Apenas un instante se demoró el Conde en calcular las consecuencias del acto en vías de ejecución, pero se convenció de inmediato de que el mejor antídoto contra la resaca era lo que iba a hacer y por eso lo hizo. Un clavo saca otro, recordó aquel lema de borrachos, y del pico de la botella bebió un trago largo y goloso, capaz de limpiarle la boca del sabor del mango, de calentarle la garganta, reconfortarle el estómago y hasta atreverse a pulir un pedazo de su churrioso tsin. Gracias, difunto, brindó y, antes de volver a beber, derramó un chorrito en el suelo. Para san Fan Con, susurró, aunque también debió invocar a Changó, Zarabanda, Oggún y san Pedro apóstol, todos metidos en una misma olla… judía.

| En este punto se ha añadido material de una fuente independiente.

-- ==== Sys2Proof/Certificates/Slice0/Obligations.lean ====
section
/-! DEFINITION. The statements for the provers. Each says for which states and operands a command runs, and the state it
answers; the rules they follow are named in each docstring. -/

open Sys2Proof Sys2Proof.Machine

/-! ### The machine's step -/

/-- A step takes the command at the front of the queue and runs it with the queue's rest. -/
def Obligations.StepRunsFrontCommand : Prop :=
  ∀ (c : Instr) (rest : List Instr) (s : State), step { s with pending := c :: rest } = exec c { s with pending := rest }

/-! ### Completion: pitches -/

/-- PITCH_CREATE (R311 to R314): a request that passes every check of R312 creates the pitch, or the lending set when its FLAGS say so,
and answers OK. PITCH_BIND_PORT (R317, R318): an accepted HOST or FABRIC binding of port channels is set and answered, an OFF with
nothing stamped is answered, a BIND of a free mailbox binds it, and an UNBIND with nothing accepted clears the mailbox. -/
def Obligations.CompletesPitchSetup : Prop :=
  (∀ (s : State) (seq : Nat) (r : Request), s.request? seq 0x0101 = some r → createFail s r.body = none →
    bit (u16 r.body 2) 0 = true →
    exec (.pitchCreate seq) s = .next (((maskBits (u32 r.body 4) 24).foldl
      (fun s d => s.updDie d fun d => { d with dpllOn := true, dpllIdle := none })
      (s.setLends (s.lends ++ [⟨u16 r.body 0, u32 r.body 4, u16 r.body 16⟩]))).respond seq stOk [])) ∧
  (∀ (s : State) (seq : Nat) (r : Request) (p : Pitch) (t : State), s.request? seq 0x0101 = some r →
    createFail s r.body = none → bit (u16 r.body 2) 0 = false → p = createdPitch s seq r.body →
    t = (maskBits (u32 r.body 4) 24).foldl (fun s d => s.updDie d (Die.join s.fab.moduleId p.lmap d)) s →
    exec (.pitchCreate seq) s =
      .next ((((t.clearRemote p false).setPitches (t.pitches ++ [p])).draw.draw).respond seq stOk [])) ∧
  (∀ (s : State) (seq : Nat) (r : Request), s.request? seq 0x0103 = some r → bindOk r.body = true → u8 r.body 0 = 0 →
    u8 r.body 3 ≠ 0 → decide (u8 r.body 3 = 2) = s.hostFacing (u8 r.body 1) →
    (∀ v ∈ maskBits (u8 r.body 2) 8, (s.port (u8 r.body 1)).roles.getD v .off = .off ∧
      (s.port (u8 r.body 1)).offs.any (fun x => x.2.testBit v) = false) →
    exec (.pitchBindPort seq) s = .next ((s.updPort (u8 r.body 1) fun p =>
      { p with roles := setRoles p.roles (u8 r.body 2) (roleOf (u8 r.body 3) (u16 r.body 4)) }).respond seq stOk [])) ∧
  (∀ (s : State) (seq : Nat) (r : Request), s.request? seq 0x0103 = some r → bindOk r.body = true → u8 r.body 0 = 0 →
    u8 r.body 3 = 0 → (∀ v ∈ maskBits (u8 r.body 2) 8, (s.port (u8 r.body 1)).stamped.getD v 0 = 0) →
    exec (.pitchBindPort seq) s = .next ((s.updPort (u8 r.body 1) fun p =>
      { p with
        roles := setRoles p.roles (u8 r.body 2) .off, offs := p.offs.filter (·.1 != seq)
        hostOut := p.hostOut.filter fun x => !(u8 r.body 2).testBit x.1 }).respond seq stOk [])) ∧
  (∀ (s : State) (seq : Nat) (r : Request), s.request? seq 0x0103 = some r → bindOk r.body = true → u8 r.body 0 = 1 →
    u8 r.body 3 = 2 → (s.box (u8 r.body 1)).bound = none → (s.box (u8 r.body 1)).unbinding = none →
    exec (.pitchBindPort seq) s = .next ((s.updBox (u8 r.body 1) fun b =>
      { b with bound := some (u16 r.body 4) }).respond seq stOk [])) ∧
  (∀ (s : State) (seq : Nat) (r : Request) (t : State), s.request? seq 0x0103 = some r → bindOk r.body = true →
    u8 r.body 0 = 1 → u8 r.body 3 = 0 → (s.box (u8 r.body 1)).unbinding = none →
    t = s.updBox (u8 r.body 1) (fun b => { b with bound := none, unbinding := some seq, assembly := none }) →
    t.boxPending (u8 r.body 1) = false →
    exec (.pitchBindPort seq) s = .next ((t.updBox (u8 r.body 1) Mailbox.unbound).respond seq stOk []))
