@[simp] theorem store_carry (s : State) (p : Pitch) (seq : Nat) (command : Nat) (value : Nat) :
    (State.carry s p seq command value).store = s.store := by
  unfold State.carry; repeat' (first | rfl | (simp [store_foldl]; done) | split)
  all_goals simp [store_foldl, store_foldl_fst]

@[simp] theorem store_coordinated (s : State) (seq : ℕ) (p : Pitch) (body : Bytes) (done : State → State) (hdone : ∀ a0, (done a0).store = a0.store) :
    (State.coordinated s seq p body done).store = s.store := by
  unfold State.coordinated
  first
    | rfl
    | simp [store_foldl, store_foldl_fst]; done
    | (refine (store_foldl (fun s a => ?_) _ _).trans ?_ <;> (repeat' split) <;> simp); done
    | ((repeat' split) <;> first | (simp; done) | (refine (store_foldl (fun s a => ?_) _ _).trans ?_ <;> simp)); done
    | ((repeat' split) <;> simp_all [store_foldl, store_foldl_fst]); done
    | ((repeat' split) <;> (try simp [store_foldl, store_foldl_fst]) <;> (repeat' split) <;> simp_all [store_foldl, store_foldl_fst]); done

@[simp] theorem store_suspended (s : State) (p : Pitch) :
    (State.suspended s p).store = s.store := by simp [State.suspended, store_foldl]

@[simp] theorem store_onNamed (s : State) (seq : ℕ) (tag : ℕ) (f : Pitch → State) (hf : ∀ a0, (f a0).store = s.store) :
    (State.onNamed s seq tag f).store = s.store := by
  unfold State.onNamed
  first
    | rfl
    | simp [store_foldl, store_foldl_fst]; done
    | (refine (store_foldl (fun s a => ?_) _ _).trans ?_ <;> (repeat' split) <;> simp); done
    | ((repeat' split) <;> first | (simp; done) | (refine (store_foldl (fun s a => ?_) _ _).trans ?_ <;> simp)); done
    | ((repeat' split) <;> simp_all [store_foldl, store_foldl_fst]); done
    | ((repeat' split) <;> (try simp [store_foldl, store_foldl_fst]) <;> (repeat' split) <;> simp_all [store_foldl, store_foldl_fst]); done

@[simp] theorem store_resumed (s : State) (p : Pitch) :
    (State.resumed s p).store = s.store := by simp [State.resumed, store_foldl]

@[simp] theorem store_suspendUndo (s : State) (seq : ℕ) (p : Pitch) :
    (State.suspendUndo s seq p).store = s.store := by simp [State.suspendUndo]

@[simp] theorem store_releaseLent (s : State) (p : Pitch) :
    (State.releaseLent s p).store = s.store := by simp [State.releaseLent, store_foldl]

@[simp] theorem store_unbindTag (s : State) (tag : ℕ) :
    (State.unbindTag s tag).store = s.store := (rfl)

@[simp] theorem store_abortRequests (s : State) (p : Pitch) :
    (State.abortRequests s p).store = s.store := by simp [State.abortRequests, store_foldl]

@[simp] theorem store_signQuote (s : State) (seq : ℕ) (p : Option Pitch) (nonce : Bytes) :
    (State.signQuote s seq p nonce).store = s.store := by simp [State.signQuote]

@[simp] theorem store_sendStatus (s : State) (f : Frame) (status : ℕ) :
    (State.sendStatus s f status).store = s.store := by simp [State.sendStatus]

@[simp] theorem store_submitTo (s : State) (m : Nat) (x : Submission) :
    (State.submitTo s m x).store = s.store := by
  unfold State.submitTo; repeat' (first | rfl | (simp [store_foldl]; done) | split)
  all_goals simp [store_foldl, store_foldl_fst]

@[simp] theorem store_refuseRequest (s : State) (m : ℕ) (x : Submission) (status : ℕ) :
    (State.refuseRequest s m x status).store = s.store := by simp [State.refuseRequest]

@[simp] theorem store_turnAway (s : State) (m : ℕ) (x : Submission) :
    (State.turnAway s m x).store = s.store := by simp [State.turnAway]

@[simp] theorem store_segment (s : State) (m : ℕ) (f : Frame) (w : MsgWord) :
    (State.segment s m f w).store = s.store := by simp [State.segment]

@[simp] theorem store_mailboxFrame (s : State) (f : Frame) :
    (State.mailboxFrame s f).store = s.store := by
  unfold State.mailboxFrame; dsimp only; repeat' split
  all_goals simp

@[simp] theorem store_takeMessage (s : State) (f : Frame) (w : MsgWord) :
    (State.takeMessage s f w).store = s.store := by
  unfold State.takeMessage; repeat' (first | rfl | (simp [store_foldl]; done) | split)
  all_goals simp [store_foldl, store_foldl_fst]

@[simp] theorem store_takeAnswer (s : State) (f : Frame) (w : MsgWord) :
    (State.takeAnswer s f w).store = s.store := by
  unfold State.takeAnswer; repeat' (first | rfl | (simp [store_foldl]; done) | split)
  all_goals simp [store_foldl, store_foldl_fst]
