theorem ok_onNamed (s : State) (seq : ℕ) (tag : ℕ) (f : Pitch → State) (h : StoreOk wq s.store) (hf : ∀ a', StoreOk wq (f a').store) :
    StoreOk wq (State.onNamed s seq tag f).store := by
  unfold State.onNamed; repeat' split
  all_goals simp_all

@[simp] theorem ok_releaseWork (s : State) (seq : ℕ) (p : Pitch) (h : StoreOk wq s.store) :
    StoreOk wq (State.releaseWork s seq p).store := by
  unfold State.releaseWork
  try simp only []
  repeat' (first
    | with_reducible assumption
    | (simp only [exOk_ok, exOk_error, store_pair, store_updPitch])
    | with_reducible refine ok_abortConsumed _ _ _ _ _ ?_
    | with_reducible refine ok_abortColl _ _ _ _ ?_
    | with_reducible refine ok_foldl (fun s a hs => ?_) _ _ ?_)

@[simp] theorem ok_scrubDie (s : State) (die : ℕ) (h : StoreOk wq s.store) :
    StoreOk wq (State.scrubDie s die).store := by
  unfold State.scrubDie
  try simp only []
  repeat' (first
    | with_reducible assumption
    | (simp only [exOk_ok, exOk_error, store_pair, store_updDie])
    | with_reducible refine ok_unmarch _ _ ?_
    | with_reducible refine ok_clearSram _ _ _ ?_
    | with_reducible refine ok_foldl (fun s a hs => ?_) _ _ ?_)

@[simp] theorem ok_releaseScrub (s : State) (p : Pitch) (h : StoreOk wq s.store) :
    StoreOk wq (State.releaseScrub s p).store := by
  unfold State.releaseScrub
  try simp only []
  repeat' (first
    | with_reducible assumption
    | (simp only [exOk_ok, exOk_error, store_pair, store_unbindTag, store_releaseLent, store_updPitch, store_updDie, store_logUnmarched, store_startTest, store_setMem, store_setBad])
    | with_reducible refine ok_filter ?_ _
    | with_reducible refine ok_scrubDie _ _ ?_
    | with_reducible refine ok_foldl (fun s a hs => ?_) _ _ ?_
    | split)

@[simp] theorem ok_releaseStep (s : State) (seq : Nat) (tag : Nat) (h : StoreOk wq s.store) :
    StoreOk wq (State.releaseStep s seq tag).store := by
  unfold State.releaseStep
  try simp only []
  repeat' (first
    | with_reducible assumption
    | (simp only [store_pair, store_coordinated, store_elim, store_setPitches, store_unbindTag, store_updPitch])
    | with_reducible refine ok_coordinated _ _ _ _ _ ?_ (fun z0 z1 => ?_)
    | with_reducible refine ok_filter ?_ _
    | with_reducible refine ok_releaseScrub _ _ ?_
    | with_reducible refine ok_elim _ ?_ (fun a => ?_)
    | split)

@[simp] theorem ok_releaseLend (s : State) (seq : ℕ) (tag : ℕ) (l : Lend) (h : StoreOk wq s.store) :
    StoreOk wq (State.releaseLend s seq tag l).store := by
  unfold State.releaseLend; simp +contextual [ok_foldl, h]

@[simp] theorem ok_primaryFault (s : State) (h : StoreOk wq s.store) :
    StoreOk wq (State.primaryFault s).store := by
  unfold State.primaryFault; repeat' split
  all_goals simp [h]

@[simp] theorem ok_itemHeard (s : State) (k : ItemKey) (t : Txn) (status : Nat) (data : Bytes) (h : StoreOk wq s.store) :
    StoreOk wq (State.itemHeard s k t status data).store := by
  unfold State.itemHeard
  repeat' split
  · exact ok_failItem _ _ _ h
  · exact ok_write h _
  · exact h

@[simp] theorem ok_outcome (s : State) (t : Txn) (status : Nat) (data : Bytes) (lost : Bool) (h : StoreOk wq s.store) :
    StoreOk wq (State.outcome s t status data lost).store := by
  unfold State.outcome
  try dsimp only
  repeat' (first
    | with_reducible assumption
    | (simp only [store_pair, store_hostDone, store_lenderHeard])
    | with_reducible refine ok_itemHeard _ _ _ _ _ ?_
    | split)

@[simp] theorem ok_completeTxn (s : State) (die : Nat) (f : Frame) (h : StoreOk wq s.store) :
    StoreOk wq (State.completeTxn s die f).store := by
  unfold State.completeTxn
  try dsimp only
  repeat' (first
    | with_reducible assumption
    | (simp only [store_pair, store_endTxn])
    | with_reducible refine ok_outcome _ _ _ _ _ ?_
    | split)

@[simp] theorem ok_response (s : State) (die : Nat) (f : Frame) (h : StoreOk wq s.store) :
    StoreOk wq (State.response s die f).store := by
  unfold State.response
  try simp only []
  repeat' (first
    | with_reducible assumption
    | (simp only [store_pair, store_collDown])
    | with_reducible refine ok_completeTxn _ _ _ ?_
    | split)

@[simp] theorem ok_touchDie (s : State) (die : Nat) (off : Nat) (n : Nat) (h : StoreOk wq s.store) :
    StoreOk wq (State.touchDie s die off n).store := by
  unfold State.touchDie
  try simp only []
  repeat' (first
    | with_reducible assumption
    | (simp only [store_pair, store_updPitch])
    | with_reducible refine ok_spoilAddrs _ _ _ _ ?_
    | split)

@[simp] theorem ok_writeDie (s : State) (die tag off : ℕ) (b : Bytes) (h : StoreOk wq s.store) :
    ExOk wq (s.writeDie die tag off b) := by
  unfold State.writeDie
  split
  · split
    · trivial
    · rename_i e; exact ok_touchDie _ _ _ _ (by simpa using (ok_writeCells s _ h).of_eq e)
  · split
    · simpa using h
    · trivial
  · trivial

@[simp] theorem ok_frameWrite (s : State) (die : ℕ) (f : Frame) (h : StoreOk wq s.store) :
    ExOk wq (State.frameWrite s die f) := by
  unfold State.frameWrite
  split
  · exact ok_exMap (ok_pitchWriteAll _ _ _ _ h) fun t ht => ok_spoilGuarded _ _ _ _ _ ht
  · exact ok_writeDie _ _ _ _ _ h

@[simp] theorem ok_executeWrite (s : State) (die : Nat) (f : Frame) (h : StoreOk wq s.store) :
    StoreOk wq (State.executeWrite s die f).1.store := by
  unfold State.executeWrite
  split
  · rename_i e; exact (ok_frameWrite s die f h).of_eq e
  · simpa using h

@[simp] theorem ok_executeFrame (s : State) (die : Nat) (f : Frame) (h : StoreOk wq s.store) :
    StoreOk wq (State.executeFrame s die f).1.store := by
  unfold State.executeFrame
  try dsimp only
  repeat' (first
    | with_reducible assumption
    | (simp only [store_pair, store_collUp, store_egress, store_executeMessage, store_frameAtomic])
    | with_reducible refine ok_executeWrite _ _ _ ?_
    | split)

@[simp] theorem ok_serveOnce (s : State) (die : Nat) (f : Frame) (h : StoreOk wq s.store) :
    StoreOk wq (State.serveOnce s die f).store := by
  unfold State.serveOnce
  try dsimp only
  repeat' (first
    | with_reducible assumption
    | (simp only [store_pair, store_respondFrame, store_updDie])
    | with_reducible refine ok_executeFrame _ _ _ ?_
    | split)

@[simp] theorem ok_deliverFrame (s : State) (die : Nat) (f : Frame) (inPort : Option Nat) (h : StoreOk wq s.store) :
    StoreOk wq (State.deliverFrame s die f inPort).store := by
  unfold State.deliverFrame
  try dsimp only
  repeat' (first
    | with_reducible assumption
    | (simp only [store_pair, store_rejectFrame, store_serveMsg, store_serveRead, store_toRouter])
    | with_reducible refine ok_filter ?_ _
    | with_reducible refine ok_serveOnce _ _ _ ?_
    | split)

Con la botella en la mano regresó a la silla y encendió un cigarro. El tercer trago fue más sosegado y arrastró al abismo todo sentimiento de culpa. Qué carajo, sabe Dios dónde iría a parar este litro sin beneficiario en ningún testamento… Gracias al ron el olor a chino empezó a ser un efluvio con el cual se podía vivir. «Si Candito me viera ahora», pensó en su amigo y sonrió, pues de pronto se sentía capaz de hacer hasta la Gran Marcha. «¿Por qué te mataron, chino viejo? ¿Ése era tu tao? ¿Por eso volviste desde China? ¿Para morirte en esta cueva apestosa y donar un dedo a una nganga de palero?», se preguntó, observando la viga del techo donde habían colgado al anciano y de pronto sintió cómo su cabeza explotaba mientras la botella de ron se le escapaba de las manos. Ni siquiera tuvo lucidez para sentir cómo, tras la botella, su propio cuerpo caía en el suelo mugriento.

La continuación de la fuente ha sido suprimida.